theorem Keeps.trans {m : Nat} {a b c : State} (h : Keeps m a b) (g : Keeps m b c) : Keeps m a c :=
  ⟨g.pending.trans h.pending, h.now.trans g.now, h.frees.trans g.frees, h.out.trans g.out, h.svn.trans g.svn,
   h.owners.trans g.owners, fun x => g.slots (h.slots x), fun x => g.regs (h.regs x), fun x => g.mem (h.mem x),
   fun x => g.host (h.host x), fun x => g.blots (h.blots x), fun x => g.uncorr (h.uncorr x),
   fun x => (g.sameRegs x).trans (h.sameRegs x),
   fun x => (g.sameLatches x).trans (h.sameLatches x),
   fun x => (g.sameMem x).trans (h.sameMem x),
   fun x => (g.sameBlots x).trans (h.sameBlots x),
   fun x => (g.sameUncorr x).trans (h.sameUncorr x),
   fun x => (g.sameHost x).trans (h.sameHost x),
   fun x => (g.sameNow x).trans (h.sameNow x),
   fun x => (g.sameFrees x).trans (h.sameFrees x),
   fun x => (g.sameOut x).trans (h.sameOut x),
   fun x => (g.sameReports x).trans (h.sameReports x),
   fun x => (g.sameRecs x).trans (h.sameRecs x),
   fun x => (g.samePace x).trans (h.samePace x),
   fun x => (g.sameScribe x).trans (h.sameScribe x),
   fun x => (g.sameFns x).trans (h.sameFns x),
   fun x => (g.sameScheds x).trans (h.sameScheds x),
   fun x => (g.sameJobs x).trans (h.sameJobs x),
   fun x => (g.sameClusters x).trans (h.sameClusters x),
   fun x => (g.sameRunners x).trans (h.sameRunners x),
   fun x => (g.sameWritten x).trans (h.sameWritten x),
   fun x => (g.sameAbase x).trans (h.sameAbase x),
   fun x => (g.sameAbtag x).trans (h.sameAbtag x),
   fun x => (g.sameMcores x).trans (h.sameMcores x),
   fun x => (g.sameVruns x).trans (h.sameVruns x),
   fun x => (g.sameSruns x).trans (h.sameSruns x),
   fun x => (g.sameXfers x).trans (h.sameXfers x),
   fun x => (g.sameNmus x).trans (h.sameNmus x),
   fun x => (g.sameAtts x).trans (h.sameAtts x),
   fun x => (g.sameHurdles x).trans (h.sameHurdles x),
   fun x => (g.sameHwaits x).trans (h.sameHwaits x),
   fun x => (g.sameTowers x).trans (h.sameTowers x),
   fun x => (g.sameStk x).trans (h.sameStk x),
   fun x => (g.sameRegions x).trans (h.sameRegions x),
   fun x => (g.sameFarReady x).trans (h.sameFarReady x),
   fun x => (g.sameHub x).trans (h.sameHub x),
   fun x => (g.samePorts x).trans (h.samePorts x),
   fun x => (g.sameLinks x).trans (h.sameLinks x),
   fun x => (g.sameColl x).trans (h.sameColl x),
   fun x => (g.sameSup x).trans (h.sameSup x),
   fun x => (g.samePins x).trans (h.samePins x),
   fun x => (g.sameSec x).trans (h.sameSec x),
   fun x => (g.sameDbg x).trans (h.sameDbg x)⟩

theorem testBit_part {n m : Nat} (h : n ||| m = m) {i : Nat} (x : m.testBit i = false) : n.testBit i = false := by
  rw [← h, Nat.testBit_or, Bool.or_eq_false_iff] at x
  exact x.1

/-- More parts may change. -/
theorem Keeps.mono {n m : Nat} {a b : State} (g : Keeps n a b) (h : n ||| m = m) : Keeps m a b :=
  { g with
    sameRegs := fun x => g.sameRegs (testBit_part h x)
    sameLatches := fun x => g.sameLatches (testBit_part h x)
    sameMem := fun x => g.sameMem (testBit_part h x)
    sameBlots := fun x => g.sameBlots (testBit_part h x)
    sameUncorr := fun x => g.sameUncorr (testBit_part h x)
    sameHost := fun x => g.sameHost (testBit_part h x)
    sameNow := fun x => g.sameNow (testBit_part h x)
    sameFrees := fun x => g.sameFrees (testBit_part h x)
    sameOut := fun x => g.sameOut (testBit_part h x)
    sameReports := fun x => g.sameReports (testBit_part h x)
    sameRecs := fun x => g.sameRecs (testBit_part h x)
    samePace := fun x => g.samePace (testBit_part h x)
    sameScribe := fun x => g.sameScribe (testBit_part h x)
    sameFns := fun x => g.sameFns (testBit_part h x)
    sameScheds := fun x => g.sameScheds (testBit_part h x)
    sameJobs := fun x => g.sameJobs (testBit_part h x)
    sameClusters := fun x => g.sameClusters (testBit_part h x)
    sameRunners := fun x => g.sameRunners (testBit_part h x)
    sameWritten := fun x => g.sameWritten (testBit_part h x)
    sameAbase := fun x => g.sameAbase (testBit_part h x)
    sameAbtag := fun x => g.sameAbtag (testBit_part h x)
    sameMcores := fun x => g.sameMcores (testBit_part h x)
    sameVruns := fun x => g.sameVruns (testBit_part h x)
    sameSruns := fun x => g.sameSruns (testBit_part h x)
    sameXfers := fun x => g.sameXfers (testBit_part h x)
    sameNmus := fun x => g.sameNmus (testBit_part h x)
    sameAtts := fun x => g.sameAtts (testBit_part h x)
    sameHurdles := fun x => g.sameHurdles (testBit_part h x)
    sameHwaits := fun x => g.sameHwaits (testBit_part h x)
    sameTowers := fun x => g.sameTowers (testBit_part h x)
    sameStk := fun x => g.sameStk (testBit_part h x)
    sameRegions := fun x => g.sameRegions (testBit_part h x)
    sameFarReady := fun x => g.sameFarReady (testBit_part h x)
    sameHub := fun x => g.sameHub (testBit_part h x)
    samePorts := fun x => g.samePorts (testBit_part h x)
    sameLinks := fun x => g.sameLinks (testBit_part h x)
    sameColl := fun x => g.sameColl (testBit_part h x)
    sameSup := fun x => g.sameSup (testBit_part h x)
    samePins := fun x => g.samePins (testBit_part h x)
    sameSec := fun x => g.sameSec (testBit_part h x)
    sameDbg := fun x => g.sameDbg (testBit_part h x) }

theorem Keeps.via {n m : Nat} {a b c : State} (g : Keeps n b c) (e : n ||| m = m) (h : Keeps m a b) : Keeps m a c := h.trans (g.mono e)
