-- ==== Sys2Proof/Laws/KeepNmuRegs.lean ====
section
/-!
SUPPORT. What each operation and meaning of Machine/NmuRegs.lean keeps (Laws/Keep.lean).
-/
namespace Sys2Proof.Machine

theorem modNmu_keeps (st u : Nat) (g : Nmu → Nmu) (s : State) : Keeps Part.nmus s (modNmu st u g s) := by
  unfold modNmu
  repeat' with_reducible first
      | apply Keeps.refl | assumption | (apply Part.named; decide)
      | fail_if_no_progress (apply Keeps.via (Keeps.putNmus _ _))

end Sys2Proof.Machine
end

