-- ==== Sys2Proof/Laws/KeepCoherence.lean ====
section
/-!
SUPPORT. What each operation and meaning of Machine/Coherence.lean keeps (Laws/Keep.lean).
-/
namespace Sys2Proof.Machine

theorem execGets_keeps (m : Fin 8) (tower : Fin 16) (line : Nat) (along : List HomeArrival) (s : State) : KeepsOut (Part.regs ||| Part.memory ||| Part.frees ||| Part.log ||| Part.records ||| Part.towers ||| Part.stacks ||| Part.hub) s (execGets m tower line along s) := by
  unfold execGets
  repeat' with_reducible first
      | apply Keeps.refl | assumption | (apply Part.named; decide)
      | apply Keeps.next
      | (extract_lets +onlyGivenNames x; first | (refine keepsLet (x := x) ?_ ?_; (on_goal 2 => (clear_value x; intro _)); (on_goal 1 => (unfold x; clear x))) | (refine keepsLetO (x := x) ?_ ?_; (on_goal 2 => (clear_value x; intro _)); (on_goal 1 => (unfold x; clear x))) | skip)
      | apply Keeps.via (dirEvict_keeps _ _ _)
      | apply Keeps.via (serveWant_keeps _ _ _ _ _)
      | apply Keeps.via (askTowers_keeps _ _ _ _ _ _)
      | apply Keeps.via (homeCycle_keeps _ _ _)
      | apply Keeps.ite
      | apply KeepsOut.ite
      | split

theorem execGetx_keeps (m : Fin 8) (tower : Fin 16) (line : Nat) (whole : Bool) (along : List HomeArrival) (s : State) : KeepsOut (Part.regs ||| Part.memory ||| Part.frees ||| Part.log ||| Part.records ||| Part.towers ||| Part.stacks ||| Part.hub) s (execGetx m tower line whole along s) := by
  unfold execGetx
  repeat' with_reducible first
      | apply Keeps.refl | assumption | (apply Part.named; decide)
      | apply Keeps.next
      | (extract_lets +onlyGivenNames x; first | (refine keepsLet (x := x) ?_ ?_; (on_goal 2 => (clear_value x; intro _)); (on_goal 1 => (unfold x; clear x))) | (refine keepsLetO (x := x) ?_ ?_; (on_goal 2 => (clear_value x; intro _)); (on_goal 1 => (unfold x; clear x))) | skip)
      | apply Keeps.via (dirEvict_keeps _ _ _)
      | apply Keeps.via (serveWant_keeps _ _ _ _ _)
      | apply Keeps.via (askTowers_keeps _ _ _ _ _ _)
      | apply Keeps.via (homeCycle_keeps _ _ _)
      | apply Keeps.ite
      | apply KeepsOut.ite
      | split

theorem execWriteBack_keeps (m : Fin 8) (tower : Fin 16) (line : Nat) (along : List HomeArrival) (s : State) : KeepsOut (Part.regs ||| Part.memory ||| Part.frees ||| Part.log ||| Part.records ||| Part.towers ||| Part.stacks ||| Part.hub) s (execWriteBack m tower line along s) := by
  unfold execWriteBack
  repeat' with_reducible first
      | apply Keeps.refl | assumption | (apply Part.named; decide)
      | apply Keeps.next
      | (extract_lets +onlyGivenNames x; first | (refine keepsLet (x := x) ?_ ?_; (on_goal 2 => (clear_value x; intro _)); (on_goal 1 => (unfold x; clear x))) | (refine keepsLetO (x := x) ?_ ?_; (on_goal 2 => (clear_value x; intro _)); (on_goal 1 => (unfold x; clear x))) | skip)
      | apply Keeps.via (modStack_keeps _ _ _)
      | apply Keeps.via (freeDir_keeps _ _ _)
      | apply Keeps.via (answer_keeps _ _ _ _ _ _)
      | apply Keeps.via (homeCycle_keeps _ _ _)
      | apply Keeps.ite
      | apply KeepsOut.ite
      | split

theorem execWbAck_keeps (m : Fin 8) (tower : Fin 16) (line : Nat) (s : State) :
    KeepsOut (Part.towers ||| Part.stacks) s (execWbAck m tower line s) := by
  unfold execWbAck
  repeat' with_reducible first
      | apply Keeps.refl | assumption | (apply Part.named; decide)
      | apply Keeps.next
      | apply Keeps.via (setLine_keeps _ _ _ _)
      | apply Keeps.via (modStack_keeps _ _ _)
      | apply Keeps.ite
      | apply KeepsOut.ite

theorem execRecallNack_keeps (m : Fin 8) (tower : Fin 16) (line : Nat) (s : State) :
    KeepsOut (Part.regs ||| Part.stacks) s (execRecallNack m tower line s) := by
  unfold execRecallNack
  repeat' with_reducible first
      | apply Keeps.refl | assumption | (apply Part.named; decide)
      | apply Keeps.next
      | apply Keeps.via (addReg_keeps _ _ _)
      | apply Keeps.via (modStack_keeps _ _ _)
      | apply Keeps.ite
      | apply KeepsOut.ite

theorem execRecallS_keeps (m : Fin 8) (tower : Fin 16) (line : Nat) (s : State) :
    KeepsOut (Part.regs ||| Part.memory ||| Part.frees ||| Part.log ||| Part.records ||| Part.towers ||| Part.stacks ||| Part.hub) s (execRecallS m tower line s) := by
  unfold execRecallS
  repeat' with_reducible first
      | apply Keeps.refl | assumption | (apply Part.named; decide)
      | apply Keeps.next
      | apply Keeps.via (answer_keeps _ _ _ _ _ _)
      | apply Keeps.via (setLine_keeps _ _ _ _)
      | apply Keeps.ite
      | apply KeepsOut.ite

theorem execRecallInv_keeps (m : Fin 8) (tower : Fin 16) (line : Nat) (s : State) :
    KeepsOut (Part.regs ||| Part.memory ||| Part.frees ||| Part.log ||| Part.records ||| Part.towers ||| Part.stacks ||| Part.hub) s (execRecallInv m tower line s) := by
  unfold execRecallInv
  repeat' with_reducible first
      | apply Keeps.refl | assumption | (apply Part.named; decide)
      | apply Keeps.next
      | apply Keeps.via (answer_keeps _ _ _ _ _ _)
      | apply Keeps.via (setLine_keeps _ _ _ _)
      | apply Keeps.ite
      | apply KeepsOut.ite

theorem execInvLine_keeps (m : Fin 8) (tower : Fin 16) (line : Nat) (s : State) :
    KeepsOut (Part.regs ||| Part.memory ||| Part.frees ||| Part.log ||| Part.records ||| Part.towers ||| Part.stacks ||| Part.hub) s (execInvLine m tower line s) := by
  unfold execInvLine
  repeat' with_reducible first
      | apply Keeps.refl | assumption | (apply Part.named; decide)
      | apply Keeps.next
      | apply Keeps.via (answer_keeps _ _ _ _ _ _)
      | apply Keeps.via (setLine_keeps _ _ _ _)
      | apply Keeps.ite
      | apply KeepsOut.ite

theorem freeWay_keeps (t line : Nat) (s : State) : KeepsOpt (Part.frees ||| Part.towers) (fun r => r) s (freeWay t line s) := by
  unfold freeWay
  repeat' with_reducible first
      | apply KeepsOpt.none
      | apply KeepsOpt.some
      | apply Keeps.refl | assumption | (apply Part.named; decide)
      | (extract_lets +onlyGivenNames x; clear_value x)
      | apply Keeps.via (bumpFree_keeps _)
      | apply Keeps.via (setLine_keeps _ _ _ _)
      | split

theorem lineComes_keeps (t line : Nat) (owned : Bool) (s : State) : Keeps (Part.clusters ||| Part.xfers) s (lineComes t line owned s) := by
  unfold lineComes
  repeat' with_reducible first
      | apply Keeps.refl | assumption | (apply Part.named; decide)
      | (extract_lets +onlyGivenNames x; first | (refine keepsLet (x := x) ?_ ?_; (on_goal 2 => (clear_value x; intro _)); (on_goal 1 => (unfold x; clear x))) | skip)
      | apply Keeps.ite
      | (fail_if_no_progress (apply Keeps.via (Keeps.rest (m := (Part.clusters ||| Part.xfers)) ..)) <;> first | exact Or.inr rfl | exact Or.inl rfl | skip)
      | fail_if_no_progress (apply Keeps.via (Keeps.putRunners _ _))
      | fail_if_no_progress (apply Keeps.via (Keeps.putXfers _ _))

theorem execLineGrantArrive_keeps (m : Fin 8) (tower : Fin 16) (line : Nat) (s : State) :
    KeepsOut (Part.frees ||| Part.clusters ||| Part.xfers ||| Part.towers ||| Part.stacks) s (execLineGrantArrive m tower line s) := by
  unfold execLineGrantArrive
  repeat' with_reducible first
      | apply Keeps.refl | assumption | (apply Part.named; decide)
      | (extract_lets +onlyGivenNames x; first | (refine keepsLet (x := x) ?_ ?_; (on_goal 2 => (clear_value x; intro _)); (on_goal 1 => (unfold x; clear x))) | (refine keepsLetO (x := x) ?_ ?_; (on_goal 2 => (clear_value x; intro _)); (on_goal 1 => (unfold x; clear x))) | skip)
      | apply Keeps.next
      | apply Keeps.via (setLine_keeps _ _ _ _)
      | apply Keeps.via (modStack_keeps _ _ _)
      | apply Keeps.via (lineComes_keeps _ _ _ _)
      | (apply KeepsOpt.get (freeWay_keeps _ _ _); on_goal 1 => assumption)
      | split

theorem execHomeExternalRead_keeps (m : Fin 8) (fn : Fin 65) (addr : Nat) (along : List HomeArrival) (s : State) : KeepsOut (Part.regs ||| Part.memory ||| Part.frees ||| Part.log ||| Part.records ||| Part.towers ||| Part.stacks ||| Part.hub) s (execHomeExternalRead m fn addr along s) := by
  unfold execHomeExternalRead
  repeat' with_reducible first
      | apply Keeps.refl | assumption | (apply Part.named; decide)
      | apply Keeps.next
      | apply Keeps.via (askTowers_keeps _ _ _ _ _ _)
      | apply Keeps.via (serveWant_keeps _ _ _ _ _)
      | apply Keeps.via (homeCycle_keeps _ _ _)
      | apply Keeps.ite
      | apply KeepsOut.ite
      | split

theorem execHomeExternalWrite_keeps (m : Fin 8) (fn : Fin 65) (addr : Nat) (data : List (BitVec 8)) (blot : Bool) (along : List HomeArrival) (s : State) : KeepsOut (Part.regs ||| Part.memory ||| Part.frees ||| Part.log ||| Part.records ||| Part.towers ||| Part.stacks ||| Part.hub) s (execHomeExternalWrite m fn addr data blot along s) := by
  unfold execHomeExternalWrite
  repeat' with_reducible first
      | apply Keeps.refl | assumption | (apply Part.named; decide)
      | apply Keeps.next
      | (extract_lets +onlyGivenNames x; first | (refine keepsLet (x := x) ?_ ?_; (on_goal 2 => (clear_value x; intro _)); (on_goal 1 => (unfold x; clear x))) | (refine keepsLetO (x := x) ?_ ?_; (on_goal 2 => (clear_value x; intro _)); (on_goal 1 => (unfold x; clear x))) | skip)
      | apply Keeps.via (askTowers_keeps _ _ _ _ _ _)
      | apply Keeps.via (serveWant_keeps _ _ _ _ _)
      | apply Keeps.via (homeCycle_keeps _ _ _)
      | apply Keeps.ite
      | apply KeepsOut.ite
      | split

end Sys2Proof.Machine
end

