theorem vIndices_keeps (k : Nat) (m : VMem) (s : State) : KeepsOpt Part.clusters (fun r => r.2) s (vIndices k m s) := by
  unfold vIndices
  repeat' with_reducible first
      | apply Keeps.refl | assumption | (apply Part.named; decide)
      | apply KeepsOpt.some
      | (extract_lets +onlyGivenNames x; first | (refine keepsLet (x := x) ?_ ?_; (on_goal 2 => (clear_value x; intro _)); (on_goal 1 => (unfold x; clear x))) | skip)
      | (apply KeepsOpt.get2 (takeBytes_keeps _ _ _ _); on_goal 1 => assumption)
      | (apply KeepsOpt.get (takeBytes_keeps _ _ _ _); on_goal 1 => assumption)
      | apply KeepsOpt.mapVia (takeBytes_keeps _ _ _ _)
      | apply Keeps.ite
      | intro _
      | split

theorem vgathEffect_keeps (k : Nat) (w : StrokeWord) (s : State) :
    KeepsOpt (Part.regs ||| Part.memory ||| Part.records ||| Part.clusters ||| Part.vcores ||| Part.towers ||| Part.stacks ||| Part.hub) (fun r => r.s) s (vgathEffect k w s) := by
  unfold vgathEffect
  repeat' with_reducible first
      | apply Keeps.refl | assumption | (apply Part.named; decide)
      | (extract_lets +onlyGivenNames x; first | (refine keepsLet (x := x) ?_ ?_; (on_goal 2 => (clear_value x; intro _)); (on_goal 1 => (unfold x; clear x))) | skip)
      | (apply KeepsOpt.get2 (vIndices_keeps _ _ _); on_goal 1 => assumption)
      | (apply KeepsOpt.get (vIndices_keeps _ _ _); on_goal 1 => assumption)
      | apply KeepsOpt.mapVia (vIndices_keeps _ _ _)
      | apply Keeps.via (vBusError_keeps _ _ _)
      | apply Keeps.via (coreRead_keeps _ _ _ _ _)
      | (apply keepsEq (fun r => r.s) (coreRead_keeps _ _ _ _ _); on_goal 1 => assumption)
      | apply Keeps.via (vWrite_keeps _ _ _ _ _ _)
      | apply Keeps.ite
      | apply Keeps.foldlG_via
      | intro _
      | split

theorem vscatEffect_keeps (k : Nat) (w : StrokeWord) (s : State) :
    KeepsOpt (Part.regs ||| Part.memory ||| Part.records ||| Part.clusters ||| Part.stacks) (fun r => r.s) s (vscatEffect k w s) := by
  unfold vscatEffect
  repeat' with_reducible first
      | apply Keeps.refl | assumption | (apply Part.named; decide)
      | (extract_lets +onlyGivenNames x; first | (refine keepsLet (x := x) ?_ ?_; (on_goal 2 => (clear_value x; intro _)); (on_goal 1 => (unfold x; clear x))) | skip)
      | (apply KeepsOpt.get2 (vIndices_keeps _ _ _); on_goal 1 => assumption)
      | (apply KeepsOpt.get (vIndices_keeps _ _ _); on_goal 1 => assumption)
      | apply KeepsOpt.mapVia (vIndices_keeps _ _ _)
      | apply Keeps.via (vBusError_keeps _ _ _)
      | apply Keeps.via (coreWrite_keeps _ _ _ _ _)
      | (apply keepsEq (fun r => r.s) (coreWrite_keeps _ _ _ _ _); on_goal 1 => assumption)
      | apply Keeps.via (addReg_keeps _ _ _)
      | apply Keeps.via (Wrote.start_keeps _)
      | apply Keeps.ite
      | apply Keeps.foldlW_via
      | intro _
      | split

theorem vsetbEffect_keeps (k : Nat) (w : StrokeWord) (s : State) : KeepsOpt Part.bases (fun r => r.s) s (vsetbEffect k w s) := by
  unfold vsetbEffect
  repeat' with_reducible first
      | apply Keeps.refl | assumption | (apply Part.named; decide)
      | apply KeepsOpt.some
      | (extract_lets +onlyGivenNames x; first | (refine keepsLet (x := x) ?_ ?_; (on_goal 2 => (clear_value x; intro _)); (on_goal 1 => (unfold x; clear x))) | skip)
      | apply Keeps.via (setAb_keeps _ _ _ _ _)
      | apply Keeps.ite

theorem vsetkEffect_keeps (k : Nat) (w : StrokeWord) (s : State) : KeepsOpt Part.vcores (fun r => r.s) s (vsetkEffect k w s) := by
  unfold vsetkEffect
  repeat' with_reducible first
      | apply Keeps.refl | assumption | (apply Part.named; decide)
      | apply KeepsOpt.some
      | (extract_lets +onlyGivenNames x; first | (refine keepsLet (x := x) ?_ ?_; (on_goal 2 => (clear_value x; intro _)); (on_goal 1 => (unfold x; clear x))) | skip)
      | apply Keeps.via (setKey_keeps _ _ _ _)
      | apply Keeps.ite

theorem vsetcEffect_keeps (k : Nat) (w : StrokeWord) (s : State) : KeepsOpt Part.vcores (fun r => r.s) s (vsetcEffect k w s) := by
  unfold vsetcEffect
  repeat' with_reducible first
      | apply Keeps.refl | assumption | (apply Part.named; decide)
      | apply KeepsOpt.some
      | (extract_lets +onlyGivenNames x; first | (refine keepsLet (x := x) ?_ ?_; (on_goal 2 => (clear_value x; intro _)); (on_goal 1 => (unfold x; clear x))) | skip)
      | apply Keeps.via (setCb_keeps _ _ _)
      | apply Keeps.ite

theorem vsetmEffect_keeps (k : Nat) (w : StrokeWord) (s : State) : KeepsOpt Part.vcores (fun r => r.s) s (vsetmEffect k w s) := by
  unfold vsetmEffect
  repeat' with_reducible first
      | apply Keeps.refl | assumption | (apply Part.named; decide)
      | apply KeepsOpt.some
      | (extract_lets +onlyGivenNames x; first | (refine keepsLet (x := x) ?_ ?_; (on_goal 2 => (clear_value x; intro _)); (on_goal 1 => (unfold x; clear x))) | skip)
      | apply Keeps.via (setMask_keeps _ _ _ _ _)

theorem optEffect_keeps (adam : Bool) (k : Nat) (w : StrokeWord) (s : State) :
    KeepsOpt Part.vcores (fun r => r.s) s (optEffect adam k w s) := by
  unfold optEffect
  repeat' with_reducible first
      | apply Keeps.refl | assumption | (apply Part.named; decide)
      | apply KeepsOpt.some
      | (extract_lets +onlyGivenNames x; first | (refine keepsLet (x := x) ?_ ?_; (on_goal 2 => (clear_value x; intro _)); (on_goal 1 => (unfold x; clear x))) | skip)
      | apply Keeps.via (vWrite_keeps _ _ _ _ _ _)
      | apply Keeps.via (advance_keeps _ _ _ _)
      | apply Keeps.ite

end Sys2Proof.Machine
end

Work to complete: In the entries above, find the line holding "fun x => (g.sameHurdles" and the line holding "fun x => (g.samePorts"; print both of them and every line between, exactly, and nothing else.

Result for this task:
   fun x => (g.sameHurdles x).trans (h.sameHurdles x),
   fun x => (g.sameHwaits x).trans (h.sameHwaits x),
   fun x => (g.sameTowers x).trans (h.sameTowers x),
   fun x => (g.sameStk x).trans (h.sameStk x),
   fun x => (g.sameRegions x).trans (h.sameRegions x),
   fun x => (g.sameFarReady x).trans (h.sameFarReady x),
   fun x => (g.sameHub x).trans (h.sameHub x),
   fun x => (g.samePorts x).trans (h.samePorts x),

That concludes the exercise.